Your job is to transcribe the material exactly, every line included.
###
-- ==== Sys2Proof/Machine/Link.lean ====
section
/-! DEFINITION. The links of the fabric (R441 to R457, R464, R467 to R469): slots, flits out and in, credits, link replay, and the
failure of a port. What the peer sends is the world's: it comes as an event with the flit. -/

namespace Sys2Proof.Machine

/-! ## Slots and entries (R445, R449) -/

/-- The flit slot of the current cycle. -/
def slotNow (s : State) : Nat := s.gcyc.toNat % 4096 / 2

/-- The frame of the current cycle. -/
def frameNow (s : State) : Nat := s.gcyc.toNat / 4096

/-- The logical port bound to a physical port. -/
def logOf (s : State) (p : Nat) : Option Nat := (List.range 133).find? fun l => decide (physOf s l = p)

/-- An entry in effect: one written in this frame waits for the next (R449). -/
def frameEff (s : State) (k : Nat) : Nat :=
  match s.frameOld.find? fun x => decide (x.1 = k) with
  | some x => x.2.toNat
  | none => (tblGet (0 : Word) s.frame k).toNat

/-- use. -/
def fUse (w : Nat) : Nat := w / 2 ^ 62
/-- die. -/
def fDie (w : Nat) : Nat := w / 2 ^ 52 % 4
/-- core. -/
def fCore (w : Nat) : Nat := w / 2 ^ 45 % 128
/-- sub. -/
def fSub (w : Nat) : Nat := w / 2 ^ 36 % 512

/-- The number of an open slot among those of its port and direction, in slot order (R453). -/
def openNumber (s : State) (l d sl : Nat) : Nat :=
  ((List.range sl).filter fun i => decide (i % 16 ≠ 0) && decide (fUse (frameEff s (frameKey l d i)) = 0)).length

/-- The tick at which the next occurrence of a slot begins, from a tick on that lies n cycles ahead. -/
def slotTick (s : State) (sl n : Nat) : Nat := s.tick + n + (2 * sl + 4096 - (s.gcyc.toNat + n) % 4096) % 4096

/-- The share of the launch that a core runs; 0 for none (R416). -/
def coreShare (s : State) (k : Nat) : Nat :=
  match launchOf s k with
  | some x => lShare x.words
  | none => 0

/-- Whether a scheduled entry is one of a core's share: it names the core and the share of its launch; one that is only reserved for that
share is not (R305, R449, R450). -/
def ownsEntry (s : State) (k key e : Nat) : Bool :=
  decide (fUse e = 1) && decide (fDie e = coreDie k) && decide (fCore e = coreNum k) && decide (e / 2 ^ 54 % 256 = coreShare s k) &&
    (decide (coreShare s k = 0) || decide (k ≠ 0) || (match launchOf s k with | some x => x.frames.contains key | none => true))

/-- Core numbers that hold a scheduled entry of a logical port: compute cores by key. -/
def coresOn (s : State) (l : Nat) : List Nat :=
  ((s.frame.filter fun e => decide (e.1 / 0x1000 = l) && decide (fCore e.2.toNat < 96) &&
      ownsEntry s (96 * fDie e.2.toNat + fCore e.2.toNat) e.1 e.2.toNat).map
    fun e => 96 * fDie e.2.toNat + fCore e.2.toNat).eraseDups

/-! ## Control messages (R465, R466) -/

/-- A control message toward a package: it goes out on the first hop of path 0 in the next control slot (R443, R466). -/
def sendCtl (s : State) (pkg : Nat) (msg : Nat) : State :=
  match minimalPaths s pkg with
  | [] => s
  | l :: _ => updPort s (physOf s l) fun p => { p with ctlq := p.ctlq ++ [BitVec.ofNat 64 msg] }

/-- A control message on a given logical port. -/
def sendCtlOn (s : State) (l msg : Nat) : State :=
  updPort s (physOf s l) fun p => { p with ctlq := p.ctlq ++ [BitVec.ofNat 64 msg] }

/-! ## Failure (R467, R468) -/

/-- Every compute core with a scheduled entry on a port rewinds, then takes cause 51. -/
def linkLost (s : State) (l reason pkg : Nat) : State :=
  (coresOn s l).foldl (fun s k => raise51 (if rewindable (coreOf s k) then askRewind s k none else s) k l reason pkg) s

/-- The entries of a port are disabled, their other fields kept. -/
def disableEntries (s : State) (l : Nat) : State :=
  (List.range 0x1000).foldl (fun s i =>
    if i % 16 = 0 then s
    else
      let k := frameKey l 0 i
      { s with frame := tblSet (0 : Word) s.frame k (tblGet (0 : Word) s.frame k ||| 0xC000000000000000#64),
               frameOld := s.frameOld.filter fun x => decide (x.1 ≠ k) }) s

/-- The buffers that the transit flits of a port's queue held are free again (R454). -/
def freeBuffers (s : State) (l : List (Nat × Flit × Option (Nat × Nat))) : State :=
  l.foldl (fun s o =>
    match o.2.2 with
    | some b => updPort s b.1 fun x => { x with owe := tblSet 0 x.owe b.2 (tblGet 0 x.owe b.2 + 1) }
    | none => s) s

/-- A logical port fails (R467). -/
def failPort (s : State) (p : Nat) : State :=
  let s := freeBuffers { s with readys := s.readys.filter fun x => decide (x.1 ≠ p) } (portOf s p).outq
  match logOf s p with
  | none => updPort s p fun x => { x with state := 3 }
  | some l =>
    let s := updPort s p fun x => { x with state := 3, kept := [], naks := [], ctlq := [], outq := [], wire := none }
    let s := disableEntries s l
    let peer := portPeer s.pkg.toNat l
    let s := match livePaths s peer with
      | [] => s
      | m :: _ => sendCtlOn s m (5 * 2 ^ 60 + (portOf s p).pport.toNat + 1 * 2 ^ 8 + s.pkg.toNat * 2 ^ 12)
    linkLost s l 1 s.pkg.toNat

/-- PORT_FAIL (R467): a physical port fails. -/
def execPortFail (s : State) : Host.Outcome State Fault Refusal := .next (failPort s s.ev.port)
###
◆ **Solution below**
-- ==== Sys2Proof/Machine/Link.lean ====
section
/-! DEFINITION. The links of the fabric (R441 to R457, R464, R467 to R469): slots, flits out and in, credits, link replay, and the
failure of a port. What the peer sends is the world's: it comes as an event with the flit. -/

namespace Sys2Proof.Machine

/-! ## Slots and entries (R445, R449) -/

/-- The flit slot of the current cycle. -/
def slotNow (s : State) : Nat := s.gcyc.toNat % 4096 / 2

/-- The frame of the current cycle. -/
def frameNow (s : State) : Nat := s.gcyc.toNat / 4096

/-- The logical port bound to a physical port. -/
def logOf (s : State) (p : Nat) : Option Nat := (List.range 133).find? fun l => decide (physOf s l = p)

/-- An entry in effect: one written in this frame waits for the next (R449). -/
def frameEff (s : State) (k : Nat) : Nat :=
  match s.frameOld.find? fun x => decide (x.1 = k) with
  | some x => x.2.toNat
  | none => (tblGet (0 : Word) s.frame k).toNat

/-- use. -/
def fUse (w : Nat) : Nat := w / 2 ^ 62
/-- die. -/
def fDie (w : Nat) : Nat := w / 2 ^ 52 % 4
/-- core. -/
def fCore (w : Nat) : Nat := w / 2 ^ 45 % 128
/-- sub. -/
def fSub (w : Nat) : Nat := w / 2 ^ 36 % 512

/-- The number of an open slot among those of its port and direction, in slot order (R453). -/
def openNumber (s : State) (l d sl : Nat) : Nat :=
  ((List.range sl).filter fun i => decide (i % 16 ≠ 0) && decide (fUse (frameEff s (frameKey l d i)) = 0)).length

/-- The tick at which the next occurrence of a slot begins, from a tick on that lies n cycles ahead. -/
def slotTick (s : State) (sl n : Nat) : Nat := s.tick + n + (2 * sl + 4096 - (s.gcyc.toNat + n) % 4096) % 4096

/-- The share of the launch that a core runs; 0 for none (R416). -/
def coreShare (s : State) (k : Nat) : Nat :=
  match launchOf s k with
  | some x => lShare x.words
  | none => 0

/-- Whether a scheduled entry is one of a core's share: it names the core and the share of its launch; one that is only reserved for that
share is not (R305, R449, R450). -/
def ownsEntry (s : State) (k key e : Nat) : Bool :=
  decide (fUse e = 1) && decide (fDie e = coreDie k) && decide (fCore e = coreNum k) && decide (e / 2 ^ 54 % 256 = coreShare s k) &&
    (decide (coreShare s k = 0) || decide (k ≠ 0) || (match launchOf s k with | some x => x.frames.contains key | none => true))

/-- Core numbers that hold a scheduled entry of a logical port: compute cores by key. -/
def coresOn (s : State) (l : Nat) : List Nat :=
  ((s.frame.filter fun e => decide (e.1 / 0x1000 = l) && decide (fCore e.2.toNat < 96) &&
      ownsEntry s (96 * fDie e.2.toNat + fCore e.2.toNat) e.1 e.2.toNat).map
    fun e => 96 * fDie e.2.toNat + fCore e.2.toNat).eraseDups

/-! ## Control messages (R465, R466) -/

/-- A control message toward a package: it goes out on the first hop of path 0 in the next control slot (R443, R466). -/
def sendCtl (s : State) (pkg : Nat) (msg : Nat) : State :=
  match minimalPaths s pkg with
  | [] => s
  | l :: _ => updPort s (physOf s l) fun p => { p with ctlq := p.ctlq ++ [BitVec.ofNat 64 msg] }

/-- A control message on a given logical port. -/
def sendCtlOn (s : State) (l msg : Nat) : State :=
  updPort s (physOf s l) fun p => { p with ctlq := p.ctlq ++ [BitVec.ofNat 64 msg] }

/-! ## Failure (R467, R468) -/

/-- Every compute core with a scheduled entry on a port rewinds, then takes cause 51. -/
def linkLost (s : State) (l reason pkg : Nat) : State :=
  (coresOn s l).foldl (fun s k => raise51 (if rewindable (coreOf s k) then askRewind s k none else s) k l reason pkg) s

/-- The entries of a port are disabled, their other fields kept. -/
def disableEntries (s : State) (l : Nat) : State :=
  (List.range 0x1000).foldl (fun s i =>
    if i % 16 = 0 then s
    else
      let k := frameKey l 0 i
      { s with frame := tblSet (0 : Word) s.frame k (tblGet (0 : Word) s.frame k ||| 0xC000000000000000#64),
               frameOld := s.frameOld.filter fun x => decide (x.1 ≠ k) }) s

/-- The buffers that the transit flits of a port's queue held are free again (R454). -/
def freeBuffers (s : State) (l : List (Nat × Flit × Option (Nat × Nat))) : State :=
  l.foldl (fun s o =>
    match o.2.2 with
    | some b => updPort s b.1 fun x => { x with owe := tblSet 0 x.owe b.2 (tblGet 0 x.owe b.2 + 1) }
    | none => s) s

/-- A logical port fails (R467). -/
def failPort (s : State) (p : Nat) : State :=
  let s := freeBuffers { s with readys := s.readys.filter fun x => decide (x.1 ≠ p) } (portOf s p).outq
  match logOf s p with
  | none => updPort s p fun x => { x with state := 3 }
  | some l =>
    let s := updPort s p fun x => { x with state := 3, kept := [], naks := [], ctlq := [], outq := [], wire := none }
    let s := disableEntries s l
    let peer := portPeer s.pkg.toNat l
    let s := match livePaths s peer with
      | [] => s
      | m :: _ => sendCtlOn s m (5 * 2 ^ 60 + (portOf s p).pport.toNat + 1 * 2 ^ 8 + s.pkg.toNat * 2 ^ 12)
    linkLost s l 1 s.pkg.toNat

/-- PORT_FAIL (R467): a physical port fails. -/
def execPortFail (s : State) : Host.Outcome State Fault Refusal := .next (failPort s s.ev.port)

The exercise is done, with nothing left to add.